About the Author
It’s perfectly understandable if you’re a non-smoker, and have a problem with it when you find out the women you’re dating is a smoker.
You need to tell her
You might feel like you’re being presumptuous by telling her that you have a problem with her smoking, before you’ve even gotten serious with her. It is an awkward thing to say, and there will never be a perfect time to do it. However, she needs to know early on that you see smoking as a deal-breaker. You have to tell her before things get serious, so she knows what she is getting herself into.
On first mention, make it clear that you are not asking her to quit smoking now. Rather, you are saying that if your relationship progresses, it will present a problem and she will have a choice to make. If she isn’t okay with that, then it’s better she knows sooner rather than later.
Particularly in the early stages of a relationship, you have no place telling her you want her to stop smoking. But you are well within your rights to ask her not to light up around you, and at your place.

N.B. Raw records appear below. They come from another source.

-- ==== Sys2Proof/Tests/Slice0.lean ====
section
/-! SUPPORT. The model's own tests: the ill-formed terms that WellFormed refuses, single steps of the manual's worked cases (the
section named in each comment), and for every statement with hypotheses a state and operands that meet them. -/

set_option Elab.async false

namespace Sys2Proof.Tests

open Sys2Proof.Machine Sys2Proof.Safety

/-! ### States and readers -/

/-- The telegram of a request, with a code and a tag. -/
def tel (r : Request) : Telegram := ⟨0x10, 0x42, r, true, true⟩

/-- A state whose port `p` has the telegram of `r` waiting and nothing in transmission. -/
def asked (s : State) (p : Port) (r : Request) : State := 
  s.setLink p { s.link p with queue := [tel r], response := none }

/-- The state after a command. -/
def after (i : Instr) (s : State) : State :=
  match exec i s with
  | .next t => t
  | _ => s

/-- The result and body a port answers when a request's row runs on its waiting telegram. -/
def answerOf (i : Instr) (s : State) : Option (ResultCode × ResponseBody) :=
  match requestRow i with
  | some (p, r) => ((after i (asked s p r)).link p).response.map fun q => (q.result, q.body)
  | none => none

/-- The state after a request's row has run on its waiting telegram. -/
def afterAsked (i : Instr) (s : State) : State :=
  match requestRow i with
  | some (p, r) => after i (asked s p r)
  | none => s

/-- A FRESH, READY site of class OPEN without a cap, polled, whose gateway reports no available power. -/
def site (a : Address) (rated capacity floor ceiling soc : Nat) : Site :=
  { address := a, rated, capacity, floor, ceiling, lifecycle := .enrolled, freshness := .fresh, freshnessTimer := some 0,
    lastReport := none, soc := some soc, measured := some 0, status := some .ready, available := none, household := none,
    pv := none, lastPoll := some .good, effClass := .openBoth, effCap := none, lastSetpoint := 0, leavingSince := none,
    polled := true }

/-- A window table IN_FORCE whose default class is OPEN. -/
def openTable : WindowTable :=
  let c : Contents := { Contents.reset .ojl256 with defaultClass := .openBoth }
  ⟨.inForce, c, c⟩

/-- A state with a clock, a roster and an open table. -/
def stateAt (t : Time) (roster : List Site) : State :=
  { State.reset with now := some t, roster, windows := openTable }

/-- A book record without risk fields. -/
def record (slot : Nat) (p : Product) (awarded held : Nat) (terms : Option HoldTerms) : BookRecord :=
  ⟨slot, p, awarded, held, terms, none⟩

/-- A state with records in its book. -/
def withBook (s : State) (rs : List BookRecord) : State := { s with book := { s.book with records := rs } }

/-- A reply of these bytes. -/
def report (bytes : List Byte) : Instr := .report (bytes.map busCharacter)

/-- The report of step 2 in 2.8: SoC 640, measured −1,200 W, READY, available 5,550 W. -/
def report2 : List Byte := withCheck [0xF0, 0x02, 0x0B, 0x02, 0x80, 0xFB, 0x50, 0x01, 0x01, 0x15, 0xAE]

/-- A telegram of these bytes, the check the last two of them, that names IDENTIFY. -/
def arrives (p : Port) (bytes : List Byte) : Instr :=
  let n := bytes.length - 2
  .telegramComplete p (bytes.take n) .identify (halfOf (bytes.getD n 0) (bytes.getD (n + 1) 0))

/-- The bytes arrive on a port, one character after the other: those the assembler has not yet, then the last. -/
def arrive (p : Port) (bytes : List Byte) (s : State) : State :=
  let have' := ((s.link p).assembler.bytes.getD []).length
  after (arrives p bytes) ((bytes.dropLast.drop have').foldl (fun s b => after (.telegramLead ⟨p, linkCharacter b⟩) s) s)

/-! ### WellFormed refuses -/

theorem test_wellFormed_refuses_short_report : (report [0xF0, 0x02, 0x0B]).wellFormed = false ∧
    (Instr.report ((report2.map busCharacter).set 3 0x000)).wellFormed = false ∧ (report report2).wellFormed = true := by
  decide +kernel

theorem test_wellFormed_refuses_short_telegram :
    (Instr.telegramComplete .a [0xC3, 0x00, 0x02, 0x10] .identify 0).wellFormed = false := by decide +kernel

theorem test_wellFormed_refuses_good_character :
    (Instr.framingError ⟨.a, linkCharacter 0xC3⟩).wellFormed = false := by decide +kernel

theorem test_wellFormed_refuses_length_in_range :
    (Instr.lengthOutOfRange .a 2).wellFormed = false ∧ (Instr.lengthOutOfRange .a 64).wellFormed = false := by decide

theorem test_wellFormed_takes_the_rest :
    (Instr.lengthOutOfRange .a 1).wellFormed ∧ (Instr.lengthOutOfRange .a 65).wellFormed ∧ Instr.poll.wellFormed := by
  decide

/-! ### Formats (R181 to R183) and the rate check (R154) -/

/-- The check of the nine characters 123456789 is 29B1h (R181). -/
theorem test_crc16_of_digits :
    crc16 [0x31, 0x32, 0x33, 0x34, 0x35, 0x36, 0x37, 0x38, 0x39] = 0x29B1 := by decide +kernel

/-- A setpoint of −4,130 W is sent as FE63h (11.6). -/
theorem test_entry_bytes : (BlockEntry.mk 0x105 (-4130) false).bytes = [0x01, 0x05, 0xFE, 0x63] := by decide +kernel

/-- A block of 32 entries is 132 bytes (11.6). -/
theorem test_block_length : (Block.mk 1 1 false (List.replicate 32 ⟨0x105, 0, false⟩)).bytes.length = 132 := by decide +kernel

/-- On the fleet bus 71h, with four ones, takes a parity bit of 1 (R146). -/
theorem test_busCharacter :
    levelsOf (busCharacter 0x71) = [false, true, false, false, false, true, true, true, false, true, true] ∧
      busCharacterError (busCharacter 0x71) = false ∧ busCharacterError (busCharacter 0x71 ^^^ 0x200) = true := by
  decide +kernel

/-- On a master link C3h goes out low, 1, 1, 0, 0, 0, 0, 1, 1, high; a low stop bit is a framing error (R172). -/
theorem test_linkCharacter :
    levelsOf (linkCharacter 0xC3) = [false, true, true, false, false, false, false, true, true, true] ∧
      linkCharacterError (linkCharacter 0xC3) = false ∧ linkCharacterError 0x186 = true := by decide +kernel

/-- A POLL of 20Bh for PV output: 71h, the address, the item bits and the check; 84 bit times from leader to guard. -/
theorem test_pollBytes :
    let f : Frame := .poll 0x20B ⟨false, true⟩ .transmitting
    f.bytes.take 4 = [0x71, 0x02, 0x0B, 0x04] ∧ f.levels.length = 14 + 2 + 6 * 11 + 2 ∧ f.levels.take 14 =
      List.replicate 14 false ∧ f.fbtx 13 = false ∧ f.fbtx 14 = true ∧ f.fbtx 84 = true ∧ Frame.idle.fbtx 0 = true := by
  decide +kernel

/-- A response with an empty body counts five bytes and is ten bytes long (R182), whatever byte stands for its result. -/
theorem test_responseBytes (r : ResultCode) :
    ((⟨0x22, 0x14, r, 0, 0, .empty⟩ : Response).bytes.take 5 = [0x3C, 0x00, 0x05, 0x22, 0x14]) ∧
      (⟨0x22, 0x14, r, 0, 0, .empty⟩ : Response).bytes.length = 10 := by
  refine ⟨?_, rfl⟩
  simp [Response.bytes, withCheck, ResponseBody.bytes, bytesOf, responseLead]

/-- The spans that pass the check: 190 to 210, 95 to 105 and 48 to 52 REFCLK periods (R154). -/
theorem test_rate_check_spans :
    (List.range 300).filter BusRate.r250k.accepts = List.range' 190 21 ∧
      (List.range 300).filter BusRate.r500k.accepts = List.range' 95 11 ∧
      (List.range 300).filter BusRate.r1000k.accepts = List.range' 48 5 := by decide +kernel

/-- No word spells a command: the table gives no bits. -/
theorem test_no_word_spells_a_command : decodeTableWord 8 0xC3 = none := rfl

/-! ### Slot clock (worked sequence after R12) -/

theorem test_tenthElapsed_boundary :
    ((after .tenthElapsed (stateAt ⟨412, 449999⟩ [])).current = some 39602) ∧
      (after .tenthElapsed (stateAt ⟨65535, 863999⟩ [])).now = some ⟨0, 0⟩ := by decide +kernel

/-- Step 2 of the sequence: the book's record of 39,601 goes and the hold in 39,602 lapses. -/
theorem test_setTime_forward :
    let s := withBook (stateAt ⟨412, 449970⟩ [])
      [record 39601 .slu 4000 0 none, record 39602 .slu 2000 3000 (some ⟨⟨412, 449980⟩, 1⟩)]
    (afterAsked (.setTime .s 412 450120) s).book.records.map (fun r => (r.slot, r.awarded, r.held, r.terms)) =
      [(39602, 2000, 0, none)] := by decide +kernel

/-- Step 7: 29,990 tenths ahead with a record in the book is TIME_JUMP. -/
theorem test_setTime_jump :
    answerOf (.setTime .s 412 480000) (withBook (stateAt ⟨412, 450010⟩ []) [record 39602 .slu 2000 0 none]) =
      some (.timeJump, .clock (some ⟨412, 450010⟩)) := by decide +kernel

theorem test_deviceReset_takes_high_freeze :
    let t := after (.deviceReset true ⟨3, true⟩) State.reset
    t.disp.passNumber = 1 ∧ t.lrate = 3 ∧ t.meter.gsense = true ∧ t.meter.periodStart = none := by decide +kernel

/-! ### Roster (2.8) -/

/-- The enrolled site of 2.8, with the class and cap its window gives. -/
def site20B : Site :=
  { site 0x20B 6000 12000 150 950 640 with
    freshness := .silent, freshnessTimer := none, soc := none, measured := none, status := none, lastPoll := none
    effCap := some 5000 }

theorem test_enroll : (afterAsked (.enroll .a 0x20B 6000 12000 150 950) (stateAt ⟨0, 0⟩ [site 0x100 5000 10000 200 900 600,
    site 0x300 5000 10000 200 900 600])).roster.map Site.address = [0x100, 0x20B, 0x300] := by decide +kernel

/-- A state that awaits the reply of 20Bh. -/
def polled (r : Site) : State :=
  let s := stateAt ⟨0, 0⟩ [r]
  { s with bus := { s.bus with state := .running, frame := .poll 0x20B ⟨false, false⟩ .receiving } }

theorem test_report_figures : (siteAt (after (report report2) (polled site20B)).roster 0x20B).map Site.figures =
    some ⟨5000, 5000, 5000, 5000, 5880, 3720, 9600, 9600⟩ := by decide +kernel

/-- Step 3: at 20 tenths every figure is halved. -/
theorem test_freshnessExpiry_halves :
    (siteAt (after (.freshnessExpiry 0x20B) (after (report report2) (polled site20B))).roster 0x20B).map Site.figures =
      some ⟨2500, 2500, 2500, 2500, 2940, 1860, 4800, 4800⟩ := by decide +kernel

/-- Step 4: SoC 1,030 and +7,400 W are clamped, and the available power becomes absent. -/
theorem test_report_clamps :
    let r := siteAt (after (report (withCheck [0xF0, 0x02, 0x0B, 0x04, 0x06, 0x1C, 0xE8, 0x01, 0x00]))
      (polled { site20B with available := some 5550 })).roster 0x20B
    r.map Site.figures = some ⟨5000, 5000, 5000, 0, 10200, 0, 9600, 9600⟩ ∧
      r.map (fun r => (r.soc, r.measured, r.available)) = some (some 1000, some 6000, none) := by decide +kernel

/-- Step 5: AMEND takes effect at once. -/
theorem test_amend :
    (siteAt (afterAsked (.amend .a 0x20B 300 900) (stateAt ⟨0, 0⟩ [{ site 0x20B 6000 12000 150 950 1000 with
      effCap := some 5000 }])).roster 0x20B).map Site.figures = some ⟨5000, 5000, 5000, 0, 8400, 0, 7200, 7200⟩ := by
  decide +kernel

/-- Step 8: in RUNNING the site becomes LEAVING; otherwise the record is deleted at once (R17). -/
theorem test_remove :
    answerOf (.remove .a 0x20B) (polled site20B) = some (.ok, .removed (some .leaving)) ∧
      (afterAsked (.remove .a 0x20B) (stateAt ⟨0, 0⟩ [site20B])).roster = [] := by decide +kernel

theorem test_setItems : (afterAsked (.setItems .a ⟨true, false, false⟩) State.reset).bus.items = ⟨true, false⟩ := by
  decide +kernel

A non-smoker shouldn’t have to put up with a guest smoking inside their house, so tell her if she wants to smoke she will have to do it outside.
When you’re at her place, you can’t exactly place the same restrictions as for your own house- it’s her place, she can do what she wants. What you can do, though, is step outside yourself if she lights up indoors. Particularly when you’ve been intimate, she will soon stop reaching for the cigarettes after you’re done if it makes you leave the room.
Make it her choice
When you’re starting to get serious, it’s time to make a decision. If you’re adamant that you won’t be with a woman who smokes, then it’s her choice: either she quits cigarettes, or ends the relationship. Make it clear that the power is in her hands.
Addicts tend to relapse and find it difficult to quit straight away, so do be supportive. If she decides that she will stop for your sake, expect that she won’t be able to do it overnight. It’s far better that she knows you’re supportive and quits properly, than fail and continue to smoke behind your back.
Put it in context
If you’re going out to clubs to meet women, don’t be surprised if you can only pick up smokers. You’ll find that those who like to party hard also tend to smoke, at least socially. When you notice that this is becoming a pattern with women you date, try to meet women somewhere else, such as at the gym. Hopefully the women you encounter there will be health-conscious enough not to smoke.